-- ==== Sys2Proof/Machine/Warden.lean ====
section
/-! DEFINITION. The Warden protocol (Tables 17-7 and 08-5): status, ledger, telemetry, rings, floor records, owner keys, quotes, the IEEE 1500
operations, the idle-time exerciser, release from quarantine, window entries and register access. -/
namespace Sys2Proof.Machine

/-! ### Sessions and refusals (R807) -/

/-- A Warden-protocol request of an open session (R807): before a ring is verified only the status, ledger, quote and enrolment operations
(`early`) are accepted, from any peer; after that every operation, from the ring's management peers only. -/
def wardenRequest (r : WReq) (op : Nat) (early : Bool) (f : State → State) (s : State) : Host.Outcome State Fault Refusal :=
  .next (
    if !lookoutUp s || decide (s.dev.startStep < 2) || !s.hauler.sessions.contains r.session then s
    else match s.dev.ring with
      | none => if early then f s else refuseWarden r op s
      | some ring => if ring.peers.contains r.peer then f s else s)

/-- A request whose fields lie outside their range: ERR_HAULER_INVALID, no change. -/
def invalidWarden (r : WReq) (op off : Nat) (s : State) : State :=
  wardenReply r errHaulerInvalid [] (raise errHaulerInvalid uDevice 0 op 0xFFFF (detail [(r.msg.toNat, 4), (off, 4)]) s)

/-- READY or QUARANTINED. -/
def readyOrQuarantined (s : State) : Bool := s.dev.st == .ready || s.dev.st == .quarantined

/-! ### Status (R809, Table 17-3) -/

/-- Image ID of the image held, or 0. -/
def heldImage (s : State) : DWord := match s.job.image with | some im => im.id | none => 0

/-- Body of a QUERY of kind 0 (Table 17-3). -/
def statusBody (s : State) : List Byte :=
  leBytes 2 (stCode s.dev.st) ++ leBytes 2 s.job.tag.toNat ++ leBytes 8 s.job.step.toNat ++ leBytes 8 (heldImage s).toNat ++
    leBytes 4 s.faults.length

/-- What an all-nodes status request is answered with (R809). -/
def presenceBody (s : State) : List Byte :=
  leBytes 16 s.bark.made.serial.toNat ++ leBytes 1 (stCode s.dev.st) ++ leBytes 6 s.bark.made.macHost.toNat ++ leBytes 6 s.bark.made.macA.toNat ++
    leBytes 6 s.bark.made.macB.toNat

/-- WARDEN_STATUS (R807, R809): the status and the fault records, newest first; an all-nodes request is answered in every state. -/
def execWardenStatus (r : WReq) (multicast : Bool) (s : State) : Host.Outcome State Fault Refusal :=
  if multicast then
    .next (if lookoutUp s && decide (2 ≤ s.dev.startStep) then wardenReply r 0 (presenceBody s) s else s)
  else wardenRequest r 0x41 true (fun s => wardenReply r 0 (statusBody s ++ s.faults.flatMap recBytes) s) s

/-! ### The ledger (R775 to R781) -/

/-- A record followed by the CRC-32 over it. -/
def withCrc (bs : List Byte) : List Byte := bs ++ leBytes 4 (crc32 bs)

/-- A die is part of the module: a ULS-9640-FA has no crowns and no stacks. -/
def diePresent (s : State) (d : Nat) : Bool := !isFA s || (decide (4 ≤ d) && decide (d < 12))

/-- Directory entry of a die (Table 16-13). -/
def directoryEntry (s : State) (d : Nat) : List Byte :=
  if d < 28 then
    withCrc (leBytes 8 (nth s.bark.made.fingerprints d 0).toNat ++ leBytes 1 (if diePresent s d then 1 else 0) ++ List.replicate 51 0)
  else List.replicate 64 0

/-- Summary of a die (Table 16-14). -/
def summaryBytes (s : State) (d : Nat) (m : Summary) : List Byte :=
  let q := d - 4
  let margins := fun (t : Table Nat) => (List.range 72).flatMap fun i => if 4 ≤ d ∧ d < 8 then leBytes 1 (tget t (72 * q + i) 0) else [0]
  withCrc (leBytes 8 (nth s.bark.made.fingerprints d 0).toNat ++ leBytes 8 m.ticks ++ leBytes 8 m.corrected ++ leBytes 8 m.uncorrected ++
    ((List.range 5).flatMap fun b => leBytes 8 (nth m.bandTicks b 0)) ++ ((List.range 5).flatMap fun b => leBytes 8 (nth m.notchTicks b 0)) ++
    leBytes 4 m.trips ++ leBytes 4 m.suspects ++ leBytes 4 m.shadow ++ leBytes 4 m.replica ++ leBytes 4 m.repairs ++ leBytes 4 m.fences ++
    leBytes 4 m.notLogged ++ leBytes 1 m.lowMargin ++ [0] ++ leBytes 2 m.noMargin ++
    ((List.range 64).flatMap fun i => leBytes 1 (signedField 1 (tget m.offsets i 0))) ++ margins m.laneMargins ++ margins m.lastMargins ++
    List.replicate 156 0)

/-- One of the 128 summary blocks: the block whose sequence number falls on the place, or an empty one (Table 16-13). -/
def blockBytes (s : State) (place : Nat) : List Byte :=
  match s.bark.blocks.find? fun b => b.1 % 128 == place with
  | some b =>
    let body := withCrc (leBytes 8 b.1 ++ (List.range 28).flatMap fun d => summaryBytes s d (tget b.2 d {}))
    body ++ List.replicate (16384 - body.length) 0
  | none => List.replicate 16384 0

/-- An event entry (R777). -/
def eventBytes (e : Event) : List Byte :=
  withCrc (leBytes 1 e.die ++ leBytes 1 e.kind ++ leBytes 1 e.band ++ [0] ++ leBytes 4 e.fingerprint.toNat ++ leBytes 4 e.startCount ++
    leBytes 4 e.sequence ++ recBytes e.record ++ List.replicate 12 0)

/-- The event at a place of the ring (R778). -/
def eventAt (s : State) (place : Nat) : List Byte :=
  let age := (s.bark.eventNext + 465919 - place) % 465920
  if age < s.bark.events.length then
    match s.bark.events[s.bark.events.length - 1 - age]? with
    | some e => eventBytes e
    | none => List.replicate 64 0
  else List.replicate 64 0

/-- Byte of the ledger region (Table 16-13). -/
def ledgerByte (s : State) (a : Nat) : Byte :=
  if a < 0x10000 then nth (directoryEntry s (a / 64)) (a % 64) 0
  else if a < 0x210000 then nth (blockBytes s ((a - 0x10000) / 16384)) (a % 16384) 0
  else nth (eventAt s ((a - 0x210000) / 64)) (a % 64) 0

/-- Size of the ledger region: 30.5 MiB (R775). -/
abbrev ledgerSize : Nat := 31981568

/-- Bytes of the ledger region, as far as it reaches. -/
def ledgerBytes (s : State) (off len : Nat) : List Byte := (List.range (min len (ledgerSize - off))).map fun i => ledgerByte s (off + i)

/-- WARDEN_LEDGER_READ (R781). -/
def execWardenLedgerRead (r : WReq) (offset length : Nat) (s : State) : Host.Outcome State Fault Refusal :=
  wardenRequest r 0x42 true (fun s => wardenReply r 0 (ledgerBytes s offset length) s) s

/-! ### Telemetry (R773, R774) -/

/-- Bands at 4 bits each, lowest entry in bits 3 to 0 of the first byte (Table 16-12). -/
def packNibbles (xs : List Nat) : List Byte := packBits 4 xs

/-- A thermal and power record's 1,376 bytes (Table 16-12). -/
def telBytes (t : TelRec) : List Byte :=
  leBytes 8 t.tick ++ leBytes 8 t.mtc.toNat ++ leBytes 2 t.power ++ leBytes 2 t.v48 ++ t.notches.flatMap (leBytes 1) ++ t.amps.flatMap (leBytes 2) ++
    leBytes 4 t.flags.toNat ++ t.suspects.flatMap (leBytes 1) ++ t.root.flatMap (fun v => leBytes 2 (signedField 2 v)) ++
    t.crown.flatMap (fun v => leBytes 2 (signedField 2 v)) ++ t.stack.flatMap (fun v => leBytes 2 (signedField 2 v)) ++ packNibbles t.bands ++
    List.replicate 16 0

******************************

REQUIRED ACTION
Print out the records exactly as they were entered.

FINISHED TASK
-- ==== Sys2Proof/Machine/Warden.lean ====
section
/-! DEFINITION. The Warden protocol (Tables 17-7 and 08-5): status, ledger, telemetry, rings, floor records, owner keys, quotes, the IEEE 1500
operations, the idle-time exerciser, release from quarantine, window entries and register access. -/
namespace Sys2Proof.Machine

/-! ### Sessions and refusals (R807) -/

/-- A Warden-protocol request of an open session (R807): before a ring is verified only the status, ledger, quote and enrolment operations
(`early`) are accepted, from any peer; after that every operation, from the ring's management peers only. -/
def wardenRequest (r : WReq) (op : Nat) (early : Bool) (f : State → State) (s : State) : Host.Outcome State Fault Refusal :=
  .next (
    if !lookoutUp s || decide (s.dev.startStep < 2) || !s.hauler.sessions.contains r.session then s
    else match s.dev.ring with
      | none => if early then f s else refuseWarden r op s
      | some ring => if ring.peers.contains r.peer then f s else s)

/-- A request whose fields lie outside their range: ERR_HAULER_INVALID, no change. -/
def invalidWarden (r : WReq) (op off : Nat) (s : State) : State :=
  wardenReply r errHaulerInvalid [] (raise errHaulerInvalid uDevice 0 op 0xFFFF (detail [(r.msg.toNat, 4), (off, 4)]) s)

/-- READY or QUARANTINED. -/
def readyOrQuarantined (s : State) : Bool := s.dev.st == .ready || s.dev.st == .quarantined

/-! ### Status (R809, Table 17-3) -/

/-- Image ID of the image held, or 0. -/
def heldImage (s : State) : DWord := match s.job.image with | some im => im.id | none => 0

/-- Body of a QUERY of kind 0 (Table 17-3). -/
def statusBody (s : State) : List Byte :=
  leBytes 2 (stCode s.dev.st) ++ leBytes 2 s.job.tag.toNat ++ leBytes 8 s.job.step.toNat ++ leBytes 8 (heldImage s).toNat ++
    leBytes 4 s.faults.length

/-- What an all-nodes status request is answered with (R809). -/
def presenceBody (s : State) : List Byte :=
  leBytes 16 s.bark.made.serial.toNat ++ leBytes 1 (stCode s.dev.st) ++ leBytes 6 s.bark.made.macHost.toNat ++ leBytes 6 s.bark.made.macA.toNat ++
    leBytes 6 s.bark.made.macB.toNat

/-- WARDEN_STATUS (R807, R809): the status and the fault records, newest first; an all-nodes request is answered in every state. -/
def execWardenStatus (r : WReq) (multicast : Bool) (s : State) : Host.Outcome State Fault Refusal :=
  if multicast then
    .next (if lookoutUp s && decide (2 ≤ s.dev.startStep) then wardenReply r 0 (presenceBody s) s else s)
  else wardenRequest r 0x41 true (fun s => wardenReply r 0 (statusBody s ++ s.faults.flatMap recBytes) s) s

/-! ### The ledger (R775 to R781) -/

/-- A record followed by the CRC-32 over it. -/
def withCrc (bs : List Byte) : List Byte := bs ++ leBytes 4 (crc32 bs)

/-- A die is part of the module: a ULS-9640-FA has no crowns and no stacks. -/
def diePresent (s : State) (d : Nat) : Bool := !isFA s || (decide (4 ≤ d) && decide (d < 12))

/-- Directory entry of a die (Table 16-13). -/
def directoryEntry (s : State) (d : Nat) : List Byte :=
  if d < 28 then
    withCrc (leBytes 8 (nth s.bark.made.fingerprints d 0).toNat ++ leBytes 1 (if diePresent s d then 1 else 0) ++ List.replicate 51 0)
  else List.replicate 64 0

/-- Summary of a die (Table 16-14). -/
def summaryBytes (s : State) (d : Nat) (m : Summary) : List Byte :=
  let q := d - 4
  let margins := fun (t : Table Nat) => (List.range 72).flatMap fun i => if 4 ≤ d ∧ d < 8 then leBytes 1 (tget t (72 * q + i) 0) else [0]
  withCrc (leBytes 8 (nth s.bark.made.fingerprints d 0).toNat ++ leBytes 8 m.ticks ++ leBytes 8 m.corrected ++ leBytes 8 m.uncorrected ++
    ((List.range 5).flatMap fun b => leBytes 8 (nth m.bandTicks b 0)) ++ ((List.range 5).flatMap fun b => leBytes 8 (nth m.notchTicks b 0)) ++
    leBytes 4 m.trips ++ leBytes 4 m.suspects ++ leBytes 4 m.shadow ++ leBytes 4 m.replica ++ leBytes 4 m.repairs ++ leBytes 4 m.fences ++
    leBytes 4 m.notLogged ++ leBytes 1 m.lowMargin ++ [0] ++ leBytes 2 m.noMargin ++
    ((List.range 64).flatMap fun i => leBytes 1 (signedField 1 (tget m.offsets i 0))) ++ margins m.laneMargins ++ margins m.lastMargins ++
    List.replicate 156 0)

/-- One of the 128 summary blocks: the block whose sequence number falls on the place, or an empty one (Table 16-13). -/
def blockBytes (s : State) (place : Nat) : List Byte :=
  match s.bark.blocks.find? fun b => b.1 % 128 == place with
  | some b =>
    let body := withCrc (leBytes 8 b.1 ++ (List.range 28).flatMap fun d => summaryBytes s d (tget b.2 d {}))
    body ++ List.replicate (16384 - body.length) 0
  | none => List.replicate 16384 0

/-- An event entry (R777). -/
def eventBytes (e : Event) : List Byte :=
  withCrc (leBytes 1 e.die ++ leBytes 1 e.kind ++ leBytes 1 e.band ++ [0] ++ leBytes 4 e.fingerprint.toNat ++ leBytes 4 e.startCount ++
    leBytes 4 e.sequence ++ recBytes e.record ++ List.replicate 12 0)

/-- The event at a place of the ring (R778). -/
def eventAt (s : State) (place : Nat) : List Byte :=
  let age := (s.bark.eventNext + 465919 - place) % 465920
  if age < s.bark.events.length then
    match s.bark.events[s.bark.events.length - 1 - age]? with
    | some e => eventBytes e
    | none => List.replicate 64 0
  else List.replicate 64 0

/-- Byte of the ledger region (Table 16-13). -/
def ledgerByte (s : State) (a : Nat) : Byte :=
  if a < 0x10000 then nth (directoryEntry s (a / 64)) (a % 64) 0
  else if a < 0x210000 then nth (blockBytes s ((a - 0x10000) / 16384)) (a % 16384) 0
  else nth (eventAt s ((a - 0x210000) / 64)) (a % 64) 0

/-- Size of the ledger region: 30.5 MiB (R775). -/
abbrev ledgerSize : Nat := 31981568

/-- Bytes of the ledger region, as far as it reaches. -/
def ledgerBytes (s : State) (off len : Nat) : List Byte := (List.range (min len (ledgerSize - off))).map fun i => ledgerByte s (off + i)

/-- WARDEN_LEDGER_READ (R781). -/
def execWardenLedgerRead (r : WReq) (offset length : Nat) (s : State) : Host.Outcome State Fault Refusal :=
  wardenRequest r 0x42 true (fun s => wardenReply r 0 (ledgerBytes s offset length) s) s

/-! ### Telemetry (R773, R774) -/

/-- Bands at 4 bits each, lowest entry in bits 3 to 0 of the first byte (Table 16-12). -/
def packNibbles (xs : List Nat) : List Byte := packBits 4 xs

/-- A thermal and power record's 1,376 bytes (Table 16-12). -/
def telBytes (t : TelRec) : List Byte :=
  leBytes 8 t.tick ++ leBytes 8 t.mtc.toNat ++ leBytes 2 t.power ++ leBytes 2 t.v48 ++ t.notches.flatMap (leBytes 1) ++ t.amps.flatMap (leBytes 2) ++
    leBytes 4 t.flags.toNat ++ t.suspects.flatMap (leBytes 1) ++ t.root.flatMap (fun v => leBytes 2 (signedField 2 v)) ++
    t.crown.flatMap (fun v => leBytes 2 (signedField 2 v)) ++ t.stack.flatMap (fun v => leBytes 2 (signedField 2 v)) ++ packNibbles t.bands ++
    List.replicate 16 0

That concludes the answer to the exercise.